The answer must be every line of the records below that contains the word "open", copied out.

*** Extracted data Section Begins ***

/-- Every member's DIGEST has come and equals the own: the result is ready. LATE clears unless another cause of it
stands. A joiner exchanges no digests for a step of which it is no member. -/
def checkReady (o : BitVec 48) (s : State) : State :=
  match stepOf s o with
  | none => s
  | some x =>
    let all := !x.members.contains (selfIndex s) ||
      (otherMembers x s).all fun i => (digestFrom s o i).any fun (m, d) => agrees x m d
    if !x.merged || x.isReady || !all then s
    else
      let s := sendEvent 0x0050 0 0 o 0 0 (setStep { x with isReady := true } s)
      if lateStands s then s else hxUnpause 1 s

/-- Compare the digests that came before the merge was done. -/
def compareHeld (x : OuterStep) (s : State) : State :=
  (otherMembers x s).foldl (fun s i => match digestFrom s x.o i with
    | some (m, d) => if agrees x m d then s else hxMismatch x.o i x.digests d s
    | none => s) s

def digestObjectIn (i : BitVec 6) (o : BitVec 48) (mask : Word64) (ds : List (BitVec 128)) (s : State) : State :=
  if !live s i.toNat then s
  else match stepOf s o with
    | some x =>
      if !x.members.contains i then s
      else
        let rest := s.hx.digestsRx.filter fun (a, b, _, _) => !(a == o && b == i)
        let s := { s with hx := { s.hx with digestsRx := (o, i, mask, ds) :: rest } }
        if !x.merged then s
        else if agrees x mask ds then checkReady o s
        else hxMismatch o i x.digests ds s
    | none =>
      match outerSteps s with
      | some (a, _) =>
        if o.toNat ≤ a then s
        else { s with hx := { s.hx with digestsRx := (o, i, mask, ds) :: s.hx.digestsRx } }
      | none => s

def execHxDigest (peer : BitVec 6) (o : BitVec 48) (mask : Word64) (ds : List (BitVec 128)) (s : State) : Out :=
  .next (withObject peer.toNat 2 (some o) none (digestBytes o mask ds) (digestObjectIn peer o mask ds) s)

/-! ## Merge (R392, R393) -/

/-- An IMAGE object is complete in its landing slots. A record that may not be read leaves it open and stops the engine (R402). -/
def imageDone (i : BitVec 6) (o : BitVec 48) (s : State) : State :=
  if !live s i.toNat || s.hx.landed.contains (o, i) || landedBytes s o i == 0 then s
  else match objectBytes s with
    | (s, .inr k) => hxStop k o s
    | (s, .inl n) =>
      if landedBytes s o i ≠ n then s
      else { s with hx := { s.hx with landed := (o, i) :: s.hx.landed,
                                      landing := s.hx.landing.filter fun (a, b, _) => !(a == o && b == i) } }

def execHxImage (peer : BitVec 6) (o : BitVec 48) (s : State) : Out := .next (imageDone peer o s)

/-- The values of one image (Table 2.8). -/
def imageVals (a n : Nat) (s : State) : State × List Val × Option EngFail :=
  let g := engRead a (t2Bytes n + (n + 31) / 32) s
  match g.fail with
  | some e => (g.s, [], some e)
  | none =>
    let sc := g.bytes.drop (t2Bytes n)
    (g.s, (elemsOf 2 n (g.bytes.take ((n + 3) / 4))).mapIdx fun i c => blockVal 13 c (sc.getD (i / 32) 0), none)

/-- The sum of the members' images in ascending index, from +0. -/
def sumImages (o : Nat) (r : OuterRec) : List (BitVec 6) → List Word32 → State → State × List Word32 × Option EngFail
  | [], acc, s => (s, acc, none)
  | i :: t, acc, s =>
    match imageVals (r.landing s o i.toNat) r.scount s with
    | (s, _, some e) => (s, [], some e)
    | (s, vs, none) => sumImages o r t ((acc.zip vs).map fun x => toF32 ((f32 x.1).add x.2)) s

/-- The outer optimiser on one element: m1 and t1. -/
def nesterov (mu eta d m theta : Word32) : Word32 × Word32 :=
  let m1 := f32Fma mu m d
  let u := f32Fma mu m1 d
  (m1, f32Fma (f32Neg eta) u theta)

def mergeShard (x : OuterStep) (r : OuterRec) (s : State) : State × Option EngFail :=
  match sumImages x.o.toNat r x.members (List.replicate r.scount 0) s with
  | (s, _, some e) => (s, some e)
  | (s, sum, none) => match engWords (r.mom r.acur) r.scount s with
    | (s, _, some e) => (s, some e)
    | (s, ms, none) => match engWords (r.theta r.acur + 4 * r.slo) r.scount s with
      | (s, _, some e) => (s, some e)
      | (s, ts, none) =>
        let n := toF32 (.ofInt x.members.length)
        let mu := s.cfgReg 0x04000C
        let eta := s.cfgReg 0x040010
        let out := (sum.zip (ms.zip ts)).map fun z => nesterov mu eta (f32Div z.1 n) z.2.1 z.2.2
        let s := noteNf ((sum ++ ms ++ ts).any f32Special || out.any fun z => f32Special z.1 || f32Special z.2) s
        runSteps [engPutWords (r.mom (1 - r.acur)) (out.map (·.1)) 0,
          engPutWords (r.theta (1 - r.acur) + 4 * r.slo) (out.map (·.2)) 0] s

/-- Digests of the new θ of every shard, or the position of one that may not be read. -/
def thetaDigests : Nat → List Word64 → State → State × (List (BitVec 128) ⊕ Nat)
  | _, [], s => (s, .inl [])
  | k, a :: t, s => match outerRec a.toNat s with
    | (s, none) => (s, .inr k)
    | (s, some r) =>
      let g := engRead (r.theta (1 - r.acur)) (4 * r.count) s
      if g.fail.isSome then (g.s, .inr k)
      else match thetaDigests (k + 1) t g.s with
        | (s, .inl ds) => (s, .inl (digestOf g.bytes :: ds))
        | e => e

*** Extracted data Section Ends ***
*** Extracted data Section Begins ***

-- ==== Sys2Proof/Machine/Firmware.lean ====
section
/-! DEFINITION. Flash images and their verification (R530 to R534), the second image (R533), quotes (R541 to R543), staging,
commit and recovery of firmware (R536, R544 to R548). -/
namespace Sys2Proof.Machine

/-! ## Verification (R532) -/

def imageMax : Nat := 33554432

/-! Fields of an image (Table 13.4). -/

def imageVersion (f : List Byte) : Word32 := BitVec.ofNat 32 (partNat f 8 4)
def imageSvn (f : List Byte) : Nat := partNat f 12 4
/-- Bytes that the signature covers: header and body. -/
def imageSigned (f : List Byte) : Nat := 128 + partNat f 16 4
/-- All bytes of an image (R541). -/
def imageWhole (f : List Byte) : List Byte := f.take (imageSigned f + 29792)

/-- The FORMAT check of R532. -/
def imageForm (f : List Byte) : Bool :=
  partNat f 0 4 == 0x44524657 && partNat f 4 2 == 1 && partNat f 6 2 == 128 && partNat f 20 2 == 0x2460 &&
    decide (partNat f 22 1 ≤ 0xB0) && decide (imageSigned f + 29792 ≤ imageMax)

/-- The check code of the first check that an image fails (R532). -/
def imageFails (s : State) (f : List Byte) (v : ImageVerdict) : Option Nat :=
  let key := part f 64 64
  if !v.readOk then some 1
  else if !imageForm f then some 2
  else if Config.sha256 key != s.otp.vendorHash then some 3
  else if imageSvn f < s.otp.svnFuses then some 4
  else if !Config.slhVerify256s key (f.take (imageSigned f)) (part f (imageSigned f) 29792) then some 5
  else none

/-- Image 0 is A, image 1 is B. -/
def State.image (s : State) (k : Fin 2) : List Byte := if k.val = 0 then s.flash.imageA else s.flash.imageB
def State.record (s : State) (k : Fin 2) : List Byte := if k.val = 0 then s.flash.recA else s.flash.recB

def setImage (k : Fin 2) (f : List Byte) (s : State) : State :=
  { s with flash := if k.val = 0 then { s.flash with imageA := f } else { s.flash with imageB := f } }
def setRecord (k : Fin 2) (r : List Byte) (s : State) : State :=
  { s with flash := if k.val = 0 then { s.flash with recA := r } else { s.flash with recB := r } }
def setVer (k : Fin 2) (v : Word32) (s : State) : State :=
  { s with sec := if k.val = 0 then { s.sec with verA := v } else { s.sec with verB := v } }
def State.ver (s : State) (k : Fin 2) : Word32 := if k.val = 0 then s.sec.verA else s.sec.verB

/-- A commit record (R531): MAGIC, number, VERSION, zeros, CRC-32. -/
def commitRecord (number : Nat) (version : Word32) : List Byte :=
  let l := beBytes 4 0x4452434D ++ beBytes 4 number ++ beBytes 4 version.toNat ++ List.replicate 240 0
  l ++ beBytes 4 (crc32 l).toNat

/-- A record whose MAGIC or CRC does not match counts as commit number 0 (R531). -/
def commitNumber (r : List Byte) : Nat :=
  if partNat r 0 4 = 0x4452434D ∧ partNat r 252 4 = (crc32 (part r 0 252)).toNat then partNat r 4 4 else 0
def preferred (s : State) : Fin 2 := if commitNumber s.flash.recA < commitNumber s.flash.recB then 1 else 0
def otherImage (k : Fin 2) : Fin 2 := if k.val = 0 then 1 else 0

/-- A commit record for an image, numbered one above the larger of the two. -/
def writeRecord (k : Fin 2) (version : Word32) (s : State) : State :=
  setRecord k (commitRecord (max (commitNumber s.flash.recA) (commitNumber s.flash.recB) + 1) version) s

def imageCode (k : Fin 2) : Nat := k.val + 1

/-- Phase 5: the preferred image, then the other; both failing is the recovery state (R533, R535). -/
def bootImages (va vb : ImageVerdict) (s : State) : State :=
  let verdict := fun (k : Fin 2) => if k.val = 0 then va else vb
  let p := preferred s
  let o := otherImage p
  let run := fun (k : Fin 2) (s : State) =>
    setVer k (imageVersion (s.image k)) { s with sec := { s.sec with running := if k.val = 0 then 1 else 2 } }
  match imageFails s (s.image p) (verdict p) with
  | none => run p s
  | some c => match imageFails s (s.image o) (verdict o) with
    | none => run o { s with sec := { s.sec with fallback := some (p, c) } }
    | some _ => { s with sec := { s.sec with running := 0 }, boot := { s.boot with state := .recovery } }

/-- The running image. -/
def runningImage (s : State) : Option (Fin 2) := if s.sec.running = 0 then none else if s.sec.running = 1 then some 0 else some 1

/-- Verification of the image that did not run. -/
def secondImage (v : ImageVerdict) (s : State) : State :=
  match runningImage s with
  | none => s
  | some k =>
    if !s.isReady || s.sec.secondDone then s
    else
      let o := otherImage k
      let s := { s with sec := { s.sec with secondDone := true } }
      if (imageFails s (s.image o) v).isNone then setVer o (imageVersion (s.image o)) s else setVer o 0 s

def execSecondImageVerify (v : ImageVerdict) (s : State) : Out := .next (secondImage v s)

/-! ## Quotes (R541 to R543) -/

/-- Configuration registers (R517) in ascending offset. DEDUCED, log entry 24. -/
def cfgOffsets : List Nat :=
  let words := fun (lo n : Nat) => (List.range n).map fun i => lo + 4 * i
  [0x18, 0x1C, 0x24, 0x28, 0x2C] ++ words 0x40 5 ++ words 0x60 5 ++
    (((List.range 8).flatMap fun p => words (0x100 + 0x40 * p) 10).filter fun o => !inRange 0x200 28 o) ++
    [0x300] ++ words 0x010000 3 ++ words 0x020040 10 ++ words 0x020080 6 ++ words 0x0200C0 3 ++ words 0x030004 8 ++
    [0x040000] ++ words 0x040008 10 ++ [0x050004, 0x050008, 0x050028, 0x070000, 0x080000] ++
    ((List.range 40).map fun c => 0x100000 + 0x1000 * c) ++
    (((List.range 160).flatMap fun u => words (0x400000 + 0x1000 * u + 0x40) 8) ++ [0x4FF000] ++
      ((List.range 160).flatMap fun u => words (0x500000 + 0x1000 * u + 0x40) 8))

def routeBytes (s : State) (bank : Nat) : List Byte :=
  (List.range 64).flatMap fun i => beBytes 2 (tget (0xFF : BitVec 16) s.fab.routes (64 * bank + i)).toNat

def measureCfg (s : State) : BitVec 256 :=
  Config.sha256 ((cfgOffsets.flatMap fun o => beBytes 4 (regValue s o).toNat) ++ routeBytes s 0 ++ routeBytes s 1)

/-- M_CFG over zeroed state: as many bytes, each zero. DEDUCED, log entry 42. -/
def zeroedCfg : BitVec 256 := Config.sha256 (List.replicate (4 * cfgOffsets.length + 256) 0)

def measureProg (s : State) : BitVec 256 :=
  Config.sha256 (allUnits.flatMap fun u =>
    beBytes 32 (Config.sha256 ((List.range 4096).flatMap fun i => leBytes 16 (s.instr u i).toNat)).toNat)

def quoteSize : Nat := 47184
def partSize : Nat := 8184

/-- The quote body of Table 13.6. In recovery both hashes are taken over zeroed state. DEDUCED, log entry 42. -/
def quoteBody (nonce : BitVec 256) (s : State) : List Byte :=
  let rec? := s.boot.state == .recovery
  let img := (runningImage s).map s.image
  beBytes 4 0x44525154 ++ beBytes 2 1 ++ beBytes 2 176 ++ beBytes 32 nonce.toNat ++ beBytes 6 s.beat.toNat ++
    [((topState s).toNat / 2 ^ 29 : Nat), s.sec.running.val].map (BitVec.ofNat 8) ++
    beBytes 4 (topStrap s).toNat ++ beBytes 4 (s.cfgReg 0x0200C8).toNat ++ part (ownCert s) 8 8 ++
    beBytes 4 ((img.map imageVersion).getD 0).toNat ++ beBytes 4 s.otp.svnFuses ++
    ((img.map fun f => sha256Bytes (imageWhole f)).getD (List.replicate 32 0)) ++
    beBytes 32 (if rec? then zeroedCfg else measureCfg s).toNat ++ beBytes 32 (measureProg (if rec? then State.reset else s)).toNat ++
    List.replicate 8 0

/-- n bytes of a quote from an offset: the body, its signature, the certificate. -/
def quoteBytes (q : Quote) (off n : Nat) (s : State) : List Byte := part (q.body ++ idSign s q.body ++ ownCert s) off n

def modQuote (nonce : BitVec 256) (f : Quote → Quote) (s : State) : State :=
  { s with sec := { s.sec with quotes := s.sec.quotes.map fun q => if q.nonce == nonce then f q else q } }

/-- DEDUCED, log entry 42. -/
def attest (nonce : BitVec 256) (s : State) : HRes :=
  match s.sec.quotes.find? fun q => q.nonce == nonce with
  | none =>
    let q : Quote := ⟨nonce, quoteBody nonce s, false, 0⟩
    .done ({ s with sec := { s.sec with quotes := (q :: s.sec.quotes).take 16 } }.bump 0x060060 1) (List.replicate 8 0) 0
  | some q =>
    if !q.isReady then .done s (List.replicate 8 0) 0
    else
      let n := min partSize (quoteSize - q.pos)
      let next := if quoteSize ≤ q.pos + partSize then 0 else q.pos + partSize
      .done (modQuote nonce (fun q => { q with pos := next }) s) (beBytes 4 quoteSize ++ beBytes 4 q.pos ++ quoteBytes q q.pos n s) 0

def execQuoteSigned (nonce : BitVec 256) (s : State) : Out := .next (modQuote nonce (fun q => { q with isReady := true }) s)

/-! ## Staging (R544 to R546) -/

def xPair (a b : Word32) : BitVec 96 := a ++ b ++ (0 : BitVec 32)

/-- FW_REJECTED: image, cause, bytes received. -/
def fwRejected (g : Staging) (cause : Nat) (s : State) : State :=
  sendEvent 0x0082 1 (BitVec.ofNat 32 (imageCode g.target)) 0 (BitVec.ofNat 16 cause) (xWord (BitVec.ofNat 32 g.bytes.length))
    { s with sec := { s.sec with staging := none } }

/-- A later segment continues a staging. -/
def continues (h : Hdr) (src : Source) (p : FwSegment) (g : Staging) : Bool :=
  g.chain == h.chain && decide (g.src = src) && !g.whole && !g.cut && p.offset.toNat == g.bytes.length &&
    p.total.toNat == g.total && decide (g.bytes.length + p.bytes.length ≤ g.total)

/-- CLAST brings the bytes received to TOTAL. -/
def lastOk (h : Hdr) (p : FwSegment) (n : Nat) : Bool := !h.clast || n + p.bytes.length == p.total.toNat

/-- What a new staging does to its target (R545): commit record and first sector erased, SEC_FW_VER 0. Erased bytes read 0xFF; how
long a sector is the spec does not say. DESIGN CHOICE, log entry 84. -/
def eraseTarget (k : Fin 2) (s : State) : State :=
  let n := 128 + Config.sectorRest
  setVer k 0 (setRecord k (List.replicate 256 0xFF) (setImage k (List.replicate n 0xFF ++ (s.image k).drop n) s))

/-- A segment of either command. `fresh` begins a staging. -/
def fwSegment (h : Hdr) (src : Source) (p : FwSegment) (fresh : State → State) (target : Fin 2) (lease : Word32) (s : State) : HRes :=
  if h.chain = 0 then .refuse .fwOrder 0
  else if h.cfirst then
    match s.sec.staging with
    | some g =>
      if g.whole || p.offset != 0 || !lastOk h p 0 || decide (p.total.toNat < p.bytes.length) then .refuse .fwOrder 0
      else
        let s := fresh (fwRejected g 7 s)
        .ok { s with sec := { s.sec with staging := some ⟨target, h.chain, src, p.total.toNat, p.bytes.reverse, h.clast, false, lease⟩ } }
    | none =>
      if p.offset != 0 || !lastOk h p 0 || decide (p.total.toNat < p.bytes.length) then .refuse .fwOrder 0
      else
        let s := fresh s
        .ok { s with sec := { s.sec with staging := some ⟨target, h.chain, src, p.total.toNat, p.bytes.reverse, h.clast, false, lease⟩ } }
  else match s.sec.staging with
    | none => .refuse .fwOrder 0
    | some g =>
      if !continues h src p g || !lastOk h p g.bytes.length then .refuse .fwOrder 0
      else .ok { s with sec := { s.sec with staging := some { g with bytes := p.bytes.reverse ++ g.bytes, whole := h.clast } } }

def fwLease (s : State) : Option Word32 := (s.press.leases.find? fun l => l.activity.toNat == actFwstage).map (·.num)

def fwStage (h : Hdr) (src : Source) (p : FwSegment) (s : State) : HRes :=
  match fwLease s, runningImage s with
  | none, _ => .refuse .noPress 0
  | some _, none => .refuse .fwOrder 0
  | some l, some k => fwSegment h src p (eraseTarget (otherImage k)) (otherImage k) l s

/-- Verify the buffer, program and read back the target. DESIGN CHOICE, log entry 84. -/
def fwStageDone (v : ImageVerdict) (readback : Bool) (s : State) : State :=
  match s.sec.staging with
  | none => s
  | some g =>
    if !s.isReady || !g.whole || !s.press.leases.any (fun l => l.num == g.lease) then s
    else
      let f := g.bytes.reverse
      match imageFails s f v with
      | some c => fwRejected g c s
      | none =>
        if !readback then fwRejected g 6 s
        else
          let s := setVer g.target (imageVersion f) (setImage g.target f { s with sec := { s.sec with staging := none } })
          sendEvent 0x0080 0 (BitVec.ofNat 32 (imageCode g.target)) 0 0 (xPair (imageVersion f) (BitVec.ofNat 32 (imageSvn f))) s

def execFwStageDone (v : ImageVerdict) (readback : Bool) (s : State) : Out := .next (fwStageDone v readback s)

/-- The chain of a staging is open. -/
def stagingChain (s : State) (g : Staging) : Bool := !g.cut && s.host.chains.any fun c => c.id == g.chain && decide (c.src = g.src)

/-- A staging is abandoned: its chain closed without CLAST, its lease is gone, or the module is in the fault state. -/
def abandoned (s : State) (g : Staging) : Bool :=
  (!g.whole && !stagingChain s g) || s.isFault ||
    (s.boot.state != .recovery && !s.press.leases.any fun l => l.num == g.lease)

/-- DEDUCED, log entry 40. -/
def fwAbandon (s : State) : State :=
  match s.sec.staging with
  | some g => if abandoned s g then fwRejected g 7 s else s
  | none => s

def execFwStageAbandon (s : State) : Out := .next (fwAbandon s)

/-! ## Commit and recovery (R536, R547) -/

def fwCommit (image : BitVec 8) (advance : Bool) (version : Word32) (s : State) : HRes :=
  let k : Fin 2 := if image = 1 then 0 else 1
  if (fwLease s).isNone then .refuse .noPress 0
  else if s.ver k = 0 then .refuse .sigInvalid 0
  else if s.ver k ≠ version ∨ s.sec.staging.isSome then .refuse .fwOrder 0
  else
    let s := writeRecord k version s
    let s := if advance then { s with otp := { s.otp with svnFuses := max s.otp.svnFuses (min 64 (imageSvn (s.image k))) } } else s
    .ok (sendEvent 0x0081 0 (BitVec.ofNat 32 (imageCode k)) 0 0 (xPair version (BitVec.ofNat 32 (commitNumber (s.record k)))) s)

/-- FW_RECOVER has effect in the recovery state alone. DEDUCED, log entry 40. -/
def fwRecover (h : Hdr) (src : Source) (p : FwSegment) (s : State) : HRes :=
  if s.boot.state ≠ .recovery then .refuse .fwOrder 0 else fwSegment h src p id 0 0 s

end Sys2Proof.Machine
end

*** Extracted data Section Ends ***

Expected output ::
/-- An IMAGE object is complete in its landing slots. A record that may not be read leaves it open and stops the engine (R402). -/
/-- The chain of a staging is open. -/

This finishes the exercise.